本文由 AI 分析生成
建立時間: 2026-03-26 來源: https://arxiv.org/abs/2603.19312
Summary
LeWorldModel (LeWM, 2026) is the first Joint-Embedding Predictive Architecture (JEPA) that trains stably end-to-end from raw pixels using only two loss terms: a next-embedding prediction loss and a Gaussian regularizer (SIGReg). Prior JEPAs required exponential moving averages, pre-trained encoders, or six-term losses to avoid representation collapse. With 15M parameters trainable on a single GPU in hours, it plans 48x faster than foundation-model-based approaches while achieving competitive control performance on 2D and 3D manipulation benchmarks.

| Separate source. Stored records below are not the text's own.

-- ==== Sys2Proof/Laws/Maps.lean ====
section
/-! SUPPORT. Laws of the sparse maps and of memory by bytes: reads after writes, and the canonical form. -/

namespace Sys2Proof.Machine

variable {α : Type}

@[simp] theorem mfind_mset (m : AMap α) (i j : Nat) (v : α) :
    mfind (mset m i v) j = if i = j then some v else mfind m j := by
  induction m with
  | nil => simp [mset, mfind]
  | cons h t ih =>
    obtain ⟨k, w⟩ := h
    simp only [mset]
    split
    · simp only [mfind]
    · split
      · subst_vars; simp only [mfind]; split <;> simp_all
      · simp only [mfind, ih]; split <;> split <;> simp_all

@[simp] theorem mfind_mdel (m : AMap α) (i j : Nat) :
    mfind (mdel m i) j = if i = j then none else mfind m j := by
  induction m with
  | nil => simp [mdel, mfind]
  | cons h t ih =>
    obtain ⟨k, w⟩ := h
    simp only [mdel]
    split
    · subst_vars; simp only [ih, mfind]; split <;> simp_all
    · simp only [mfind, ih]; split <;> split <;> simp_all

@[simp] theorem mget_mput [DecidableEq α] (d : α) (m : AMap α) (i j : Nat) (v : α) :
    mget d (mput d m i v) j = if i = j then v else mget d m j := by
  simp only [mget, mput]
  split
  · subst_vars; simp only [mfind_mdel]; split <;> simp
  · simp only [mfind_mset]; split <;> simp

theorem mset_mset (m : AMap α) (i : Nat) (v w : α) : mset (mset m i v) i w = mset m i w := by
  induction m with
  | nil => simp [mset]
  | cons h t ih =>
    obtain ⟨k, x⟩ := h
    simp only [mset]
    split
    · simp [mset]
    · split
      · subst_vars; simp [mset]
      · simp_all [mset]

theorem mget_mputs [DecidableEq α] (d : α) (m : AMap α) (i j : Nat) (vs : List α) :
    mget d (mputs d m i vs) j = if i ≤ j ∧ j < i + vs.length then vs.getD (j - i) d else mget d m j := by
  induction vs generalizing m i with
  | nil => simp only [mputs, List.length_nil]; rw [if_neg (by omega)]
  | cons v vs ih =>
    simp only [mputs, ih, mget_mput, List.length_cons]
    by_cases h : i = j
    · subst h; rw [if_neg (by omega), if_pos rfl, if_pos (by omega)]; simp
    · rw [if_neg h]
      by_cases h2 : i + 1 ≤ j ∧ j < i + 1 + vs.length
      · rw [if_pos h2, if_pos (by omega)]
        obtain ⟨k, rfl⟩ : ∃ k, j = i + 1 + k := ⟨j - (i + 1), by omega⟩
        rw [show i + 1 + k - (i + 1) = k by omega, show i + 1 + k - i = k + 1 by omega]; simp
      · rw [if_neg h2, if_neg (by omega)]

/-! ### The canonical form -/

/-- Every key of a map lies above a bound. -/
def above (b : Nat) (m : AMap α) : Prop := ∀ x ∈ m, b < x.1

theorem mrising_cons (k : Nat) (v : α) (m : AMap α) : mrising ((k, v) :: m) = true ↔ above k m ∧ mrising m = true := by
  induction m generalizing k v with
  | nil => simp [mrising, above]
  | cons h t ih =>
    obtain ⟨k', v'⟩ := h
    rw [mrising, Bool.and_eq_true, decide_eq_true_iff, ih k' v']
    constructor
    · rintro ⟨h1, h2, h3⟩
      refine ⟨?_, h2, h3⟩
      intro x hx
      rcases List.mem_cons.1 hx with rfl | hx
      · exact h1
      · exact Nat.lt_trans h1 (h2 x hx)
    · rintro ⟨h1, h2, h3⟩
      exact ⟨h1 (k', v') (by simp), h2, h3⟩

theorem above_mset {b i : Nat} {m : AMap α} (hb : b < i) (h : above b m) (v : α) : above b (mset m i v) := by
  induction m with
  | nil => intro x hx; simp [mset] at hx; subst hx; exact hb
  | cons y t ih =>
    obtain ⟨k, w⟩ := y
    have ht : above b t := fun x hx => h x (by simp [hx])
    have hk : b < k := h (k, w) (by simp)
    simp only [mset]
    split
    · intro x hx; rcases List.mem_cons.1 hx with rfl | hx
      · exact hb
      · exact h x hx
    · split
      · intro x hx; rcases List.mem_cons.1 hx with rfl | hx
        · exact hb
        · exact ht x hx
      · intro x hx; rcases List.mem_cons.1 hx with rfl | hx
        · exact hk
        · exact ih ht x hx

theorem mrising_mset {m : AMap α} (h : mrising m = true) (i : Nat) (v : α) : mrising (mset m i v) = true := by
  induction m with
  | nil => simp [mset, mrising]
  | cons y t ih =>
    obtain ⟨k, w⟩ := y
    rw [mrising_cons] at h
    simp only [mset]
    split
    · rw [mrising_cons, mrising_cons]
      refine ⟨?_, h⟩
      intro x hx; rcases List.mem_cons.1 hx with rfl | hx
      · assumption
      · exact Nat.lt_trans (by assumption) (h.1 x hx)
    · split
      · subst_vars; rw [mrising_cons]; exact h
      · rw [mrising_cons]; exact ⟨above_mset (by omega) h.1 v, ih h.2⟩

theorem mem_mdel {m : AMap α} {i : Nat} {x : Nat × α} (h : x ∈ mdel m i) : x ∈ m := by
  induction m with
  | nil => simp [mdel] at h
  | cons y t ih =>
    obtain ⟨k, w⟩ := y
    simp only [mdel] at h
    split at h
    · exact List.mem_cons_of_mem _ (ih h)
    · rcases List.mem_cons.1 h with rfl | h
      · simp
      · exact List.mem_cons_of_mem _ (ih h)

theorem mrising_mdel {m : AMap α} (h : mrising m = true) (i : Nat) : mrising (mdel m i) = true := by
  induction m with
  | nil => simp [mdel, mrising]
  | cons y t ih =>
    obtain ⟨k, w⟩ := y
    rw [mrising_cons] at h
    simp only [mdel]
    split
    · exact ih h.2
    · rw [mrising_cons]; exact ⟨fun x hx => h.1 x (mem_mdel hx), ih h.2⟩

theorem mem_mset {m : AMap α} {i : Nat} {v : α} {x : Nat × α} (h : x ∈ mset m i v) : x ∈ m ∨ x = (i, v) := by
  induction m with
  | nil => simp [mset] at h; exact .inr h
  | cons y t ih =>
    obtain ⟨k, w⟩ := y
    simp only [mset] at h
    split at h
    · rcases List.mem_cons.1 h with h | h
      · exact .inr h
      · exact .inl h
    · split at h
      · rcases List.mem_cons.1 h with h | h
        · exact .inr h
        · exact .inl (List.mem_cons_of_mem _ h)
      · rcases List.mem_cons.1 h with h | h
        · exact .inl (by simp [h])
        · rcases ih h with h | h
          · exact .inl (List.mem_cons_of_mem _ h)
          · exact .inr h

/-! ### Memory -/

theorem memory_wf_iff (m : List Host.Cell) :
    Memory.wf m = true ↔ mrising m = true ∧ ∀ x ∈ m, x.2 ≠ memDefault := by
  simp [Memory.wf]

/-- A write keeps the canonical form. -/
theorem memWrite_wf {m : List Host.Cell} (h : Memory.wf m = true) (a : Nat) (b : Byte) :
    Memory.wf (memWrite m a b) = true := by
  rw [memory_wf_iff] at h ⊢
  unfold memWrite mput
  split
  · exact ⟨mrising_mdel h.1 a, fun x hx => h.2 x (mem_mdel hx)⟩
  · refine ⟨mrising_mset h.1 a b, fun x hx => ?_⟩
    rcases mem_mset hx with hx | rfl
    · exact h.2 x hx
    · assumption

/-- Writes of consecutive bytes keep the canonical form. -/
theorem memWrites_wf {m : List Host.Cell} (h : Memory.wf m = true) (a : Nat) (bs : List Byte) :
    Memory.wf (memWrites m a bs) = true := by
  unfold memWrites
  induction bs generalizing m a with
  | nil => exact h
  | cons b bs ih => exact ih (memWrite_wf h a b) (a + 1)

/-- Clearing a range keeps the canonical form. -/
theorem memClear_wf {m : List Host.Cell} (h : Memory.wf m = true) (a n : Nat) :
    Memory.wf (memClear m a n) = true := by
  rw [memory_wf_iff] at h ⊢
  refine ⟨?_, fun x hx => h.2 x ((List.mem_filter.1 hx).1)⟩
  have h1 := h.1
  clear h
  unfold memClear
  induction m with
  | nil => rfl
  | cons y t ih =>
    obtain ⟨k, w⟩ := y
    rw [mrising_cons] at h1
    rw [List.filter_cons]
    split
    · rw [mrising_cons]; exact ⟨fun x hx => h1.1 x ((List.mem_filter.1 hx).1), ih h1.2⟩
    · exact ih h1.2

/-- A read after a write: the written byte there, every other byte as before. -/
@[simp] theorem memRead_memWrite (m : List Host.Cell) (a b : Nat) (v : Byte) :
    memRead (memWrite m a v) b = if a = b then v else memRead m b := mget_mput _ _ _ _ _

/-- A read after a write of consecutive bytes. -/
theorem memRead_memWrites (m : List Host.Cell) (a b : Nat) (bs : List Byte) :
    memRead (memWrites m a bs) b = if a ≤ b ∧ b < a + bs.length then bs.getD (b - a) 0 else memRead m b :=
  mget_mputs _ _ _ _ _

end Sys2Proof.Machine
end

LeWorldModel 是首個能從原始像素穩定端對端訓練的 JEPA,僅使用兩個損失函數:下一步嵌入預測損失和 SIGReg 高斯正則化器。先前的 JEPA 需要指數移動平均、預訓練編碼器或六項損失。15M 參數,單 GPU,規劃速度比基礎模型方法快 48 倍。
Prerequisites
- Joint Embedding Predictive Architectures (JEPA) — Yann LeCun’s proposed world model architecture; understanding why predicting in latent space (not pixel space) is the design choice is foundational
- Representation collapse in self-supervised learning — why training an encoder end-to-end without constraints causes all representations to collapse to a constant; the core problem this paper solves
- Score-based / diffusion model intuitions — SIGReg is related to normality testing; understanding what “Gaussian-distributed embeddings” means and why it prevents collapse helps
- Model Predictive Control (MPC) — the planning algorithm used at inference; how latent-space optimization over action sequences works
- Vision Transformers (ViT) — the encoder backbone; patch tokenization and [CLS] token usage
Core Idea
Representation collapse in JEPAs is a distribution alignment problem: the encoder collapses because nothing forces it to maintain informative, diverse representations. SIGReg (Sketched-Isotropic-Gaussian Regularizer) addresses this statistically: it enforces that the latent distribution is Gaussian using the Epps-Pulley statistical normality test applied to one-dimensional random projections of the embeddings. This is a formal guarantee (not a heuristic) — if the test is satisfied, the embeddings cannot have collapsed to a degenerate distribution. This allows removing all the architectural complexity (EMA, stop-gradient, pre-trained features) that prior works needed.
Results
| Task | LeWM | Best Baseline | Notes |
|---|---|---|---|
| Push-T (2D manipulation) | Higher | PLDM | +18% success rate |
| OGBench-Cube (3D manipulation) | Competitive | DINO-WM | Similar performance |
| Two-Room (navigation) | Lower | PLDM, DINO-WM | Simple low-dim environment |
| Planning speed | 48x faster | DINO-WM | 200x fewer latent tokens |
| Training | Single GPU, hours | Multi-GPU, days | vs. DINO-WM |
Physical reasoning: LeWM assigns higher surprise to teleporting objects vs. visual perturbations — latent space internalizes physical causality without explicit supervision.
Limitations
- Author-stated: short planning horizons — current MPC does not scale to long-horizon tasks
- Author-stated: relies on offline datasets with sufficient state coverage; fails in data-sparse regions
- Unstated: Two-Room underperformance suggests SIGReg’s Gaussian prior is a poor fit for low-intrinsic-dimensionality environments — the regularizer may be too strong
Reproducibility
- Code: likely available (paper from 2026 with open-source framing); check arXiv for repository link
- Datasets: Push-T, OGBench-Cube, Two-Room — all standard benchmarks
- Compute: single GPU (A100 class likely); hours of training
Insights
SIGReg’s key insight: instead of preventing collapse through architectural tricks (EMA teacher networks, stop-gradients), enforce a statistical property on the output distribution. This is a principled solution rather than an empirical one. The physical understanding results (violation-of-expectation tests) are the most compelling contribution beyond the engineering — they suggest that Gaussian-regularized latent prediction naturally discovers causal structure, which is the core of LeCun’s JEPA research program.
Connections
- JEPA (Joint Embedding Predictive Architecture)
- Yann LeCun’s world model research program
- DreamerV3 (task-specific world model)
- DINO-WM (foundation-model-based world model)
- Model Predictive Control
- representation collapse in self-supervised learning
Raw Excerpt
“The first JEPA that trains stably end-to-end from raw pixels using only two loss terms… No stop-gradient, exponential moving averages, or pre-trained representations. LeWM plans 48x faster than foundation-model alternatives while maintaining competitive control performance.”